Biosolids and resource recovery are of significant interest to the water industry. The effective management of biosolids is a pressing issue as the current system in place (stockpiling) is labour intensive, occupies a large land area and risks polluting land and water tables with heavy metals and nutrients. Urban sprawl is increasing both the pressure on land use and the amount of biosolids produced, thus a cost effective, efficient and environmentally friendly management plan for biosolids is desired by water corporations. Similarly, a more efficient and low energy resource recovery system is also a main industry focus. A range of potential projects are being considered for application in these areas. Michael Hawtin from Lower Murray Water is the program leader.

Key areas of interest:

1. Innovative technology and identifying areas of opportunity

2. Identifying the best practice for handling and storage of biosolids i.e. windrowing/ drying / composting/ vermiculture

3. Establishing the best practice for reducing biosolids emissions

4. Maximising the re-use of biosolids i.e. fuel/ fertiliser/ other products

5. Engaging with the EPA (Environment Protection Authority) to develop strategies relating to the beneficial re-use of biosolids

6. Energy creation from biosolids

Current Projects

Nutrient Removal/Recovery Project


The current waste water nutrient removal process is responsible for significant chemical, energy and maintenance cost issues at waste water treatment plants (WWTPs) with anaerobic digestion. Researchers from Victoria University (VU) have developed new techniques to enhance Nitrogen (N) and Phosphorous (P) capture, with the intention of improving water treatment efficiency, reducing energy consumption and enriching the nutrient content of biosolids.

Description of trial

Central Highlands Water (CHW) aims to conduct an 8-week trial of VU’s innovative nutrient capture process at the Ballarat South Waste Water Treatment Plant.

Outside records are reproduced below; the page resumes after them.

-- ==== Sys2Proof/Laws/Memory.lean ====
section
/-! SUPPORT. Memory: what a read gives after each operation, and that each keeps the canonical form. -/

namespace Sys2Proof.Machine

theorem Memory.read_of_risesFrom (m : List Host.Cell) (lo a : Nat)
    (h : Memory.risesFrom lo m = true) (ha : a < lo) : Memory.read m a = none := by
  induction m generalizing lo with
  | nil => rfl
  | cons c rest ih =>
    obtain ⟨k, v⟩ := c
    simp only [Memory.risesFrom, Bool.and_eq_true, decide_eq_true_eq] at h
    have hk : k ≠ a := by omega
    simp only [Memory.read, hk, if_false]
    exact ih (k + 1) h.2 (by omega)

theorem Memory.risesFrom_mono (m : List Host.Cell) (lo lo' : Nat) (hle : lo' ≤ lo)
    (h : Memory.risesFrom lo m = true) : Memory.risesFrom lo' m = true := by
  cases m with
  | nil => rfl
  | cons c rest =>
    obtain ⟨k, v⟩ := c
    simp only [Memory.risesFrom, Bool.and_eq_true, decide_eq_true_eq] at h ⊢
    exact ⟨⟨by omega, h.1.2⟩, h.2⟩

theorem Memory.read_write_same (m : List Host.Cell) (a : Nat) (b : Byte) :
    Memory.read (Memory.write m a b) a = some b := by
  induction m with
  | nil => simp [Memory.write, Memory.read]
  | cons c rest ih =>
    obtain ⟨k, v⟩ := c
    unfold Memory.write
    split
    · simp [Memory.read]
    · split
      · simp [Memory.read]
      · have hk : k ≠ a := by omega
        simp [Memory.read, hk, ih]

theorem Memory.read_write_other (m : List Host.Cell) (a a' : Nat) (b : Byte) (h : a' ≠ a) :
    Memory.read (Memory.write m a b) a' = Memory.read m a' := by
  induction m with
  | nil => simp [Memory.write, Memory.read, Ne.symm h]
  | cons c rest ih =>
    obtain ⟨k, v⟩ := c
    unfold Memory.write
    split
    · simp [Memory.read, Ne.symm h]
    · split
      · next hak => subst hak; simp [Memory.read, Ne.symm h]
      · by_cases hk : k = a' <;> simp [Memory.read, hk, ih]

theorem Memory.risesFrom_write (m : List Host.Cell) (lo a : Nat) (b : Byte) (hlo : lo ≤ a)
    (ha : a < 2 ^ 64) (h : Memory.risesFrom lo m = true) :
    Memory.risesFrom lo (Memory.write m a b) = true := by
  induction m generalizing lo with
  | nil =>
    simp only [Memory.write, Memory.risesFrom, Bool.and_true, Bool.and_eq_true, decide_eq_true_eq]
    exact ⟨hlo, ha⟩
  | cons c rest ih =>
    obtain ⟨k, v⟩ := c
    simp only [Memory.risesFrom, Bool.and_eq_true, decide_eq_true_eq] at h
    unfold Memory.write
    split
    · next hak =>
      simp only [Memory.risesFrom, Bool.and_eq_true, decide_eq_true_eq]
      exact ⟨⟨hlo, ha⟩, ⟨by omega, h.1.2⟩, h.2⟩
    · split
      · next hak =>
        subst hak
        simp only [Memory.risesFrom, Bool.and_eq_true, decide_eq_true_eq]
        exact ⟨⟨hlo, ha⟩, h.2⟩
      · simp only [Memory.risesFrom, Bool.and_eq_true, decide_eq_true_eq]
        exact ⟨h.1, ih (k + 1) (by omega) h.2⟩

theorem Memory.wf_write (m : List Host.Cell) (a : Nat) (b : Byte) (ha : a < 2 ^ 64)
    (h : Memory.wf m = true) : Memory.wf (Memory.write m a b) = true :=
  Memory.risesFrom_write m 0 a b (Nat.zero_le a) ha h

theorem Memory.wf_writeBytes (m : List Host.Cell) (a : Nat) (bs : List Byte)
    (ha : a + bs.length ≤ 2 ^ 64) (h : Memory.wf m = true) :
    Memory.wf (Memory.writeBytes m a bs) = true := by
  induction bs generalizing m a with
  | nil => exact h
  | cons b bs ih =>
    simp only [List.length_cons] at ha
    exact ih _ _ (by omega) (Memory.wf_write m a b (by omega) h)

/-- A byte outside the ones written reads as before. -/
theorem Memory.read_writeBytes_outside (m : List Host.Cell) (a a' : Nat) (bs : List Byte)
    (h : a' < a ∨ a + bs.length ≤ a') :
    Memory.read (Memory.writeBytes m a bs) a' = Memory.read m a' := by
  induction bs generalizing m a with
  | nil => rfl
  | cons b bs ih =>
    simp only [List.length_cons] at h
    unfold Memory.writeBytes
    rw [ih _ _ (by omega), Memory.read_write_other m a a' b (by omega)]

/-- The bytes written read back in their order. -/
theorem Memory.read_writeBytes_inside (m : List Host.Cell) (a n : Nat) (bs : List Byte)
    (h : n < bs.length) : Memory.read (Memory.writeBytes m a bs) (a + n) = bs[n]? := by
  induction bs generalizing m a n with
  | nil => simp at h
  | cons b bs ih =>
    unfold Memory.writeBytes
    cases n with
    | zero =>
      rw [Memory.read_writeBytes_outside _ _ _ _ (by omega)]
      simp [Memory.read_write_same]
    | succ n =>
      have hn : n < bs.length := by simpa using h
      have := ih (Memory.write m a b) (a + 1) n hn
      rw [Nat.add_assoc, Nat.add_comm 1 n] at this
      simpa using this

/-- The bytes written are what a read of them gives, whatever the fallbacks. -/
theorem Memory.readBytesOr_writeBytes (m : List Host.Cell) (a : Nat) (bs ds : List Byte)
    (h : ds.length = bs.length) :
    Memory.readBytesOr (Memory.writeBytes m a bs) a ds = bs := by
  induction bs generalizing m a ds with
  | nil => cases ds with
    | nil => rfl
    | cons d ds => simp at h
  | cons b bs ih =>
    cases ds with
    | nil => simp at h
    | cons d ds =>
      unfold Memory.writeBytes Memory.readBytesOr
      rw [Memory.read_writeBytes_outside _ _ _ _ (by omega), Memory.read_write_same]
      rw [ih _ _ _ (by simpa using h)]
      rfl

theorem littleBytes_length (v : Word) : (littleBytes v).length = 8 := rfl

theorem dataBytes_length (be : Bool) (v : Word) : (dataBytes be v).length = 8 := by
  unfold dataBytes; split <;> simp [littleBytes_length]

theorem ofLittleBytes_littleBytes (v : Word) : ofLittleBytes (littleBytes v) = v := by
  apply BitVec.eq_of_getLsbD_eq
  intro i hi
  simp only [littleBytes, ofLittleBytes, BitVec.getLsbD_or, BitVec.getLsbD_shiftLeft,
    BitVec.getLsbD_setWidth, BitVec.getLsbD_extractLsb']
  interval_cases i <;> simp

theorem ofDataBytes_dataBytes (be : Bool) (v : Word) :
    ofDataBytes be (dataBytes be v) = v := by
  unfold ofDataBytes dataBytes
  cases be <;> simp [ofLittleBytes_littleBytes]

theorem nvAddr_toNat (s : State) : (nvAddr s).toNat = s.inp.vncrPage.toNat * 4096 + 0x900 := by
  have h := s.inp.vncrPage.isLt
  unfold nvAddr
  rw [BitVec.toNat_add, BitVec.toNat_shiftLeft, BitVec.toNat_setWidth, Nat.shiftLeft_eq]
  norm_num
  omega

/-- The eight bytes at NVAddr(0x900) lie within the address space. -/
theorem nvAddr_room (s : State) : (nvAddr s).toNat + 8 ≤ 2 ^ 64 := by
  have h := s.inp.vncrPage.isLt
  rw [nvAddr_toNat]
  omega

/-- Whether the text overlaps NVMem is a matter of the text and the inputs alone. -/
theorem textOverlapsNVMem_congr {s u : State} (ht : u.text = s.text) (hi : u.inp = s.inp) :
    textOverlapsNVMem u = textOverlapsNVMem s := by
  unfold textOverlapsNVMem nvAddr
  rw [ht, hi]

theorem Memory.wf_nvStore (s : State) (v : Word) (h : Memory.wf s.mem = true) :
    Memory.wf (nvStore s v) = true :=
  Memory.wf_writeBytes _ _ _ (by rw [dataBytes_length]; exact nvAddr_room s) h

theorem Memory.wf_reset :
    Memory.wf State.reset.mem = true ∧ Memory.wf State.reset.text = true := ⟨rfl, rfl⟩

/-- `withFetchWord` keeps the canonical form where the word fits below the top. -/
theorem Memory.wf_storeWord32 (m : List Host.Cell) (a : Nat) (w : BitVec 32)
    (ha : a + 4 ≤ 2 ^ 64) (h : Memory.wf m = true) : Memory.wf (storeWord32 m a w) = true :=
  Memory.wf_writeBytes _ _ _ (by simpa [bytesOfWord] using ha) h

end Sys2Proof.Machine
end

Currently, P is recovered by dosing the belt press filtrate with lime to cause precipitation. The filtrate is returned to the head of works, where denitrification requires aeration by blowers to create nitrates that can be digested by microbes. The blowers consume large amounts of electricity. VU’s technology is designed to capture and recover the N and P within the biosolid stream before it is returned to the head of works.

There are two options for the trial of VU’s technology:

1.   Recover P as calcium phosphate, using the existing lime dosing process, then extract N as concentrated ammonium.

2.   Recover all P and some N by dosing with magnesium (in place of lime) to create struvite (a crystalline mineral), and then capture the                    remaining N as ammonium.

In both cases, the captured N and P would be added to the plant’s biosolids output to create a more nutrient-rich product.

The main benefits anticipated from using VU’s technology are improved efficiency, reduced energy consumption and emissions, and recovery of valuable resources.

 Performance targets for the trial include:

·         Reduce energy consumption and emissions by 40%

·         Recover N as ammonium at 0.84t/ML (zero is currently recovered), and

·         Recover P as struvite at 0.06t/ML (zero is currently recovered).

Current status of trial

Both approaches achieved removals of P and N of >90% when trialled separately. The vacuum membrane distillation (VMD) demonstrated electrical cost savings for N removal. The crystalliser demonstrated > 90% P removal along with >30% N removal. This is a promising technology that appears ready for adoption with some civil and electrical and mechanical modifications to the current plant at the Ballarat South Waste Water Treatment Plant. The technology could also be adopted by other Victorian Water Authorities.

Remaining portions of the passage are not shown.